The adventure begins – finally!  I chose “Load-Lookup and Lookup” as a topic to discuss the wonderful things we can do with these commands.  I realized that not everyone knows everything about these commands, so I’ve written three posts to lay the groundwork for this post. Now, what can we do with load-lookup?

1. Avoid Making The Same Single-Row Query Over And Over.

A report of employees might feature their job titles and department names.  In Peoplesoft Human Resources, the PS_JOB table has their JOBCODE and DEPTID.  One approach is to select a row from PS_JOBCODE_TBL and a row from PS_DEPT_TBL, and print the DESCR field from each table.  If there are five thousand employees, we have to read each table five thousand time and almost definitely read the same rows over and over.  Two load-lookup commands and ten thousand lookup commands execute much faster.

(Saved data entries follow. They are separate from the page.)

-- ==== Sys2Proof/Machine/RegMap.lean ====
section
/-! DEFINITION. The BAR0 map (R21, R22): which register an offset names, who reaches it, and what a read and a write of it do
(R7, R9, R23 to R25, R422, R423, R466, R468, R522). -/

namespace Sys2Proof.Machine

/-! ### Reach (R24, R422, R423) -/

/-- What PF1 reaches in footing mode: the global region, the secure mailboxes and the recorder (R89, R423). -/
def footingOpen (a : Nat) : Bool :=
  decide (a < 0x100000) || (decide (0x180000 ≤ a ∧ a < 0x200000) || (decide (0x500000 ≤ a ∧ a < 0x510000) || decide (0x580000 ≤ a ∧ a < 0x600000)))

/-- A party reaches offset a (R89, R422, R423). A brick has its I/O space and no BAR0 (R5). -/
def State.reaches (s : State) (p : Party) (a : Nat) : Bool :=
  let up := s.alive && decide (s.power.phase ≠ .footing)
  match p with
  | .brick _ => false
  | .chain _ => s.blocksUp
  | .pf0 => up
  | .keystone => s.alive
  | .pf1 | .tap => up || (s.alive && footingOpen a)

/-- The secure mailbox page (R21). -/
def inSecure (a : Nat) : Bool := decide (0x180000 ≤ a ∧ a < 0x200000)

/-- The party is shut out of the secure page: PF0 (R24), and every device of the chain (R25). -/
def secureShut : Party → Bool
  | .pf0 | .chain _ => true
  | _ => false

/-! ### The global region -/

/-- PWR_STATUS (R66). -/
def State.pwrStatus (s : State) : Reg32 :=
  BitVec.ofNat 32 (b2n s.dozing * 2 ^ 30 + b2n s.power.stbyReady * 2 ^ 29 + b2n (decide (s.power.doze.ports ≠ 0)) * 2 ^ 28 +
    s.power.doze.cans.toNat * 2 ^ 13 + s.gatedCourses.toNat)

/-- A 32-bit word of a byte buffer. -/
def bufWord (m : Memory) (a : Nat) : Reg32 := BitVec.ofNat 32 (leNat (Memory.readBytes hostBlank m a 4))

/-- A read in the global region. -/
def State.globalRead (s : State) (p : Party) (a : Nat) : Reg32 :=
  let f := hostCopy p
  if a = 0x00 then s.devId
  else if a = 0x08 then s.uid.extractLsb' 0 32
  else if a = 0x0C then s.uid.extractLsb' 32 32
  else if a = 0x40 ∨ a = 0x88 ∨ a = 0x8C ∨ a = 0x90 then s.reg a
  else if a = 0x60 then s.bypCtrl
  else if a = 0x84 then s.pwrStatus
  else if a = 0xA0 then s.power.startStatus
  else if a = 0xA4 then s.power.wakeSrc
  else if a = 0xA8 then s.power.footingCause
  else if a = 0xAC then s.power.startRec.param
  else if a = 0x200 then (s.hostFn f).cause
  else if a = 0x204 then (s.hostFn f).causeEn
  else if a = 0x300 then s.dbgStatus
  else if a = 0x304 then s.power.lcStatus
  else if 0x1000 ≤ a ∧ a < 0x1200 then s.reg a
  else if 0xE0000 ≤ a ∧ a < 0xE8000 then s.msixRead f ((a - 0xE0000) / 4)
  else if 0xE8000 ≤ a ∧ a < 0xE8010 then s.pbaRead f ((a - 0xE8000) / 4)
  else if 0xF0000 ≤ a ∧ a < 0xF4000 then bufWord s.keystone.attest (a - 0xF0000)
  else if 0xF4000 ≤ a ∧ a < 0xF4680 then s.reg a
  else if 0xF8000 ≤ a ∧ a < 0xF8400 then
    (if p.isPf1 then BitVec.ofNat 32 (leNat (s.authBytes (a - 0xF8000) 4)) else 0)
  else 0

/-- A write of COURSE_ROLE (R14, R15): from PF1 only. -/
def State.courseRoleWrite (s : State) (p : Party) (v : Reg32) : State :=
  let w := v &&& 0x8000000F
  let free := fun (k : Nat) => match s.courses[k]? with
    | some x => x.image.isNone
    | none => false
  if p.isPf1 && (free (bits w 3 0) && free (bits (s.reg 0x40) 3 0)) then s.setReg 0x40 w else s

/-- A write of PWR_CTRL (R65, R66, R70, R72). -/
def State.pwrCtrlWrite (s : State) (p : Party) (v : Reg32) : State :=
  if s.pwrOpen p = false then s
  else if bits v 1 0 = 1 then s.dozeRequest
  else if bits v 1 0 = 2 then s.wakeAll 3
  else if bits v 1 0 = 3 then
    (if bits v 15 8 = 0xC3 then s.standbyBegin else s.event .standbyKey false (BitVec.ofNat 8 p.num) [bits v 15 8])
  else s

/-- A write of RST_CTRL (R82). -/
def State.rstCtrlWrite (s : State) (p : Party) (v : Reg32) : State :=
  let i := bits v 5 0
  if rstKey p (v.extractLsb' 24 8) = false then s
  else if bits v 23 22 = 0 then s.restart 4
  else if s.blocksUp = false then s
  else if bits v 23 22 = 1 then (if h : i < 13 then s.courseResetAct ⟨i, h⟩ else s)
  else if bits v 23 22 = 2 then (if h : i < 32 then s.portResetAct ⟨i, by omega⟩ else s)
  else if h : i < 8 then s.canResetAct ⟨i, h⟩
  else s

/-- The fields of the authorisation window that PF1 writes (R464). -/
def authOpen (a : Nat) : Bool := decide (0x40 ≤ a ∧ a < 0x22C)

/-- A write in the global region: a read-only register ignores it. -/
def State.globalWrite (s : State) (p : Party) (a : Nat) (v : Reg32) : State :=
  let f := hostCopy p
  if a = 0x40 then s.courseRoleWrite p v
  else if a = 0x60 then (if s.pf1OrMgr p then (s.setReg 0x60 (v &&& 3)).bypDrop else s)
  else if a = 0x80 then s.pwrCtrlWrite p v
  else if a = 0x88 then (if s.pf1OrMgr p then s.setReg 0x88 (v &&& 0x1FFFFF) else s)
  else if a = 0x8C ∨ a = 0x90 then (if s.pf1OrMgr p then s.setReg a v else s)
  else if a = 0xA4 then (if p.isPf1 then s.modPower (fun x => { x with wakeSrc := x.wakeSrc &&& ~~~ (v &&& 0xFFFF0001) }) else s)
  else if a = 0xB0 then s.rstCtrlWrite p v
  else if a = 0x200 then (if isHostFn p then s.causeWrite f v else s)
  else if a = 0x204 then (if isHostFn p then s.causeEnWrite f (if f then v else v &&& 0x16FF) else s)
  else if h : 0x1000 ≤ a ∧ a < 0x1200 then s.gpioOwnWrite p ⟨(a - 0x1000) / 4, by omega⟩ v
  else if 0xE0000 ≤ a ∧ a < 0xE8000 then (if isHostFn p then s.msixWrite f ((a - 0xE0000) / 4) v else s)
  else if 0xF4000 ≤ a ∧ a < 0xF4680 then (if s.pf1OrMgr p then s.setReg a v else s)
  else if 0xF8000 ≤ a ∧ a < 0xF8400 then
    (if p.isPf1 ∧ authOpen (a - 0xF8000) = true then s.authWrite (a - 0xF8000) (toLe 4 v.toNat) else s)
  else s

/-! ### Mailboxes (R437 to R439) -/

/-- The mailbox whose block an offset of the mailbox regions lies in. -/
def mailboxAt (a : Nat) : Option (Fin 32) :=
  if h : 0x100000 ≤ a ∧ a < 0x101000 then some ⟨(a - 0x100000) / 0x100, by omega⟩
  else if h : 0x180000 ≤ a ∧ a < 0x181000 then some ⟨16 + (a - 0x180000) / 0x100, by omega⟩
  else none

/-- A read in the mailbox regions. -/
def State.mailRead (s : State) (p : Party) (a : Nat) : Reg32 × State :=
  match mailboxAt a with
  | none => (0, s)
  | some j =>
    let o := a % 0x100
    if s.mbOpen p j (mbReaches p j) = false then (0, s)
    else if h : o < 0x20 then (s.mbRead p.num j ⟨o / 4, by omega⟩, s)
    else if o = 0x20 then ((s.mailbox j).status, s)
    else if o = 0x24 then
      let (v, s1) := s.lockRead p.num j []
      (BitVec.ofNat 32 v, s1)
    else if o = 0x30 then ((s.mailbox j).recv.setWidth 32, s)
    else (0, s)

/-- A write in the mailbox regions. -/
def State.mailWrite (s : State) (p : Party) (a : Nat) (v : Reg32) : State :=
  match mailboxAt a with
  | none => s
  | some j =>
    let o := a % 0x100
    if s.mbOpen p j (mbReaches p j) = false then s
    else if h : o < 0x20 then s.mbWrite p j ⟨o / 4, by omega⟩ (BitVec.allOnes 32) v a
    else if o = 0x20 then s.mbStatusWrite p j v.toNat a
    else if o = 0x28 then s.post p j (bits v 3 0) a
    else if o = 0x2C then s.mbCommand p.num j v.toNat
    else if o = 0x30 then s.recvWrite p j v
    else s

/-! ### Course windows (R22, R23, R199, R228, R230, R468, R522) -/

/-- A trowel run is active on the bank, or on the instruction memories, of course c (R228). -/
def Course.testing (x : Course) (imem : Bool) : Bool :=
  match x.trowel with
  | some t => decide (t.target = 2) || decide (t.target = (if imem then 1 else 0))
  | none => false

/-- Master 6 is refused (R228, R468). -/
def State.portShut (s : State) (c : Fin 13) (imem : Bool) : Bool := s.gated c || (s.course c).testing imem

/-- A write of those memories is allowed to the party (R522). -/
def State.mayPoke (s : State) (p : Party) (c : Fin 13) : Bool :=
  if s.loaded c || decide ((s.course c).mode = 2) then s.brickDebug p else s.pf1MgrKey p

/-- A read of the bank image or of an instruction memory, o < 0x30000 (R23). -/
def State.imageRead (s : State) (p : Party) (c : Fin 13) (o : Nat) : Reg32 × State :=
  if s.portShut c (decide (0x20000 ≤ o)) then (0, s.refused p (courseBase c + o) 0)
  else if h : 0x20000 ≤ o ∧ o < 0x30000 then
    let m := (s.brick (brickOf c ⟨(o - 0x20000) / 0x4000, by omega⟩)).imem
    let w := (o - 0x20000) % 0x4000 / 2
    (m.word (w + 1) ++ m.word w, s)
  else ((s.course c).bank.word (o / 2 + 1) ++ (s.course c).bank.word (o / 2), s)

/-- One word is written through the debug port, and journaled (R19, R487). -/
def State.poke (s : State) (c : Fin 13) (b : Option (Fin 4)) (w : Nat) (v : Word) : State :=
  let cyc := (s.course c).cycleAt s.now
  match b with
  | some b => (s.modBrick (brickOf c b) (fun y => { y with imem := y.imem.setWord w v })).jrec c (.dbgw true b (BitVec.ofNat 16 w) v cyc)
  | none => (s.modCourse c (fun x => { x with bank := x.bank.setWord w v })).jrec c (.dbgw false 0 (BitVec.ofNat 16 w) v cyc)

/-- A write of the bank image or of an instruction memory (R23, R145, R522). -/
def State.imageWrite (s : State) (p : Party) (c : Fin 13) (o : Nat) (v : Reg32) : State :=
  if s.portShut c (decide (0x20000 ≤ o)) || !s.mayPoke p c then s.refused p (courseBase c + o) v.toNat
  else
    let b : Option (Fin 4) := if h : 0x20000 ≤ o ∧ o < 0x30000 then some ⟨(o - 0x20000) / 0x4000, by omega⟩ else none
    let w := if o < 0x20000 then o / 2 else o % 0x4000 / 2
    (s.poke c b w (v.extractLsb' 0 16)).poke c b (w + 1) (v.extractLsb' 16 16)

/-- A read in the block of a tile (R199). -/
def State.tileWinRead (s : State) (tl : Fin 208) (o : Nat) : Reg32 :=
  let t := s.tile tl
  if 0x08 ≤ o ∧ o < 0x40 then (t.regRead (o / 4) s.brickEdge).setWidth 32
  else if h : 0x100 ≤ o ∧ o < 0x180 then (t.prog[(o - 0x100) / 4]).setWidth 32
  else if o = 0x180 then t.pinmap
  else 0

/-- A write in the block of a tile (R199). -/
def State.tileWinWrite (s : State) (p : Party) (tl : Fin 208) (o : Nat) (v : Reg32) : State :=
  let w : Word := v.extractLsb' 0 16
  if 0x0C ≤ o ∧ o < 0x40 then s.tileWrite p tl (o / 4) v.toNat (fun t => t.regWrite (o / 4) w s.now)
  else if h : 0x100 ≤ o ∧ o < 0x180 then
    s.tileWrite p tl (o / 4) v.toNat (fun t => { t with prog := t.prog.set ((o - 0x100) / 4) w })
  else if o = 0x180 then s.tileWrite p tl 0x60 v.toNat (fun t => { t with pinmap := v })
  else s

/-- A write of TRW_CTRL (R228, R230): the keystone's alone; GO is refused unless R228 holds. -/
def State.trwCtrlWrite (s : State) (p : Party) (c : Fin 13) (v : Reg32) : State :=
  let w := v &&& 0x00FF000E
  if p ≠ .keystone then s.refused p (courseBase c + 0x70000) v.toNat
  else if bit v 0 = false then s.modCourse c (fun x => { x with trwCtrl := w })
  else if s.testable c (bit v 1) && (decide (bits v 18 16 < 3) && !(s.port (portCp c)).up) then s.trowelStart c w none
  else s.refused p (courseBase c + 0x70000) v.toNat

/-- A read in the window of course c. -/
def State.courseRead (s : State) (p : Party) (c : Fin 13) (o : Nat) : Reg32 × State :=
  let x := s.course c
  if o < 0x30000 then s.imageRead p c o
  else if h : 0x40000 ≤ o ∧ o < 0x40400 then s.brickBlockRead p (brickOf c ⟨(o - 0x40000) / 0x100, by omega⟩) (o % 0x100)
  else if h : 0x48000 ≤ o ∧ o < 0x48020 then (x.conf[(o - 0x48000) / 4], s)
  else if h : 0x50000 ≤ o ∧ o < 0x54000 then (s.tileWinRead (tileOfCourse c ⟨(o - 0x50000) / 0x400, by omega⟩) (o % 0x400), s)
  else if o = 0x60000 then (x.rxmap.setWidth 32, s)
  else if o = 0x70000 then (x.trwCtrl, s)
  else if o = 0x70004 then (x.trwStatus, s)
  else if o = 0x70008 then (x.trwAddr, s)
  else if o = 0x7000C then (x.trwData, s)
  else if 0x80000 ≤ o ∧ o < 0x80010 then (s.jtRead c (o - 0x80000), s)
  else (0, s)

/-- A write in the window of course c. -/
def State.courseWrite (s : State) (p : Party) (c : Fin 13) (o : Nat) (v : Reg32) : State :=
  if o < 0x30000 then s.imageWrite p c o v
  else if h : 0x40000 ≤ o ∧ o < 0x40400 then s.brickBlockWrite p (brickOf c ⟨(o - 0x40000) / 0x100, by omega⟩) (o % 0x100) v
  else if o = 0x48020 then s.confClrWrite p c (v.extractLsb' 0 8)
  else if h : 0x50000 ≤ o ∧ o < 0x54000 then s.tileWinWrite p (tileOfCourse c ⟨(o - 0x50000) / 0x400, by omega⟩) (o % 0x400) v
  else if o = 0x60000 then s.rxmapWrite p c v
  else if o = 0x70000 then s.trwCtrlWrite p c v
  else s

2. Simplify And Expedite Multi-Table Queries

Rather than calling a procedure to select from PS_JOBCODE_TBL and PS_DEPT_TBL, we could join them to PS_JOB when the latter is selected.  That way, the database uses SETID_JOBCODE and JOBCODE from PS_JOB to join with PS_JOBCODE_TBL and retrieve the appropriate DESCR value.  That is faster than five thousand selects of PS_JOBCODE_TBL but slower than not using PS_JOBCODE_TBL at all.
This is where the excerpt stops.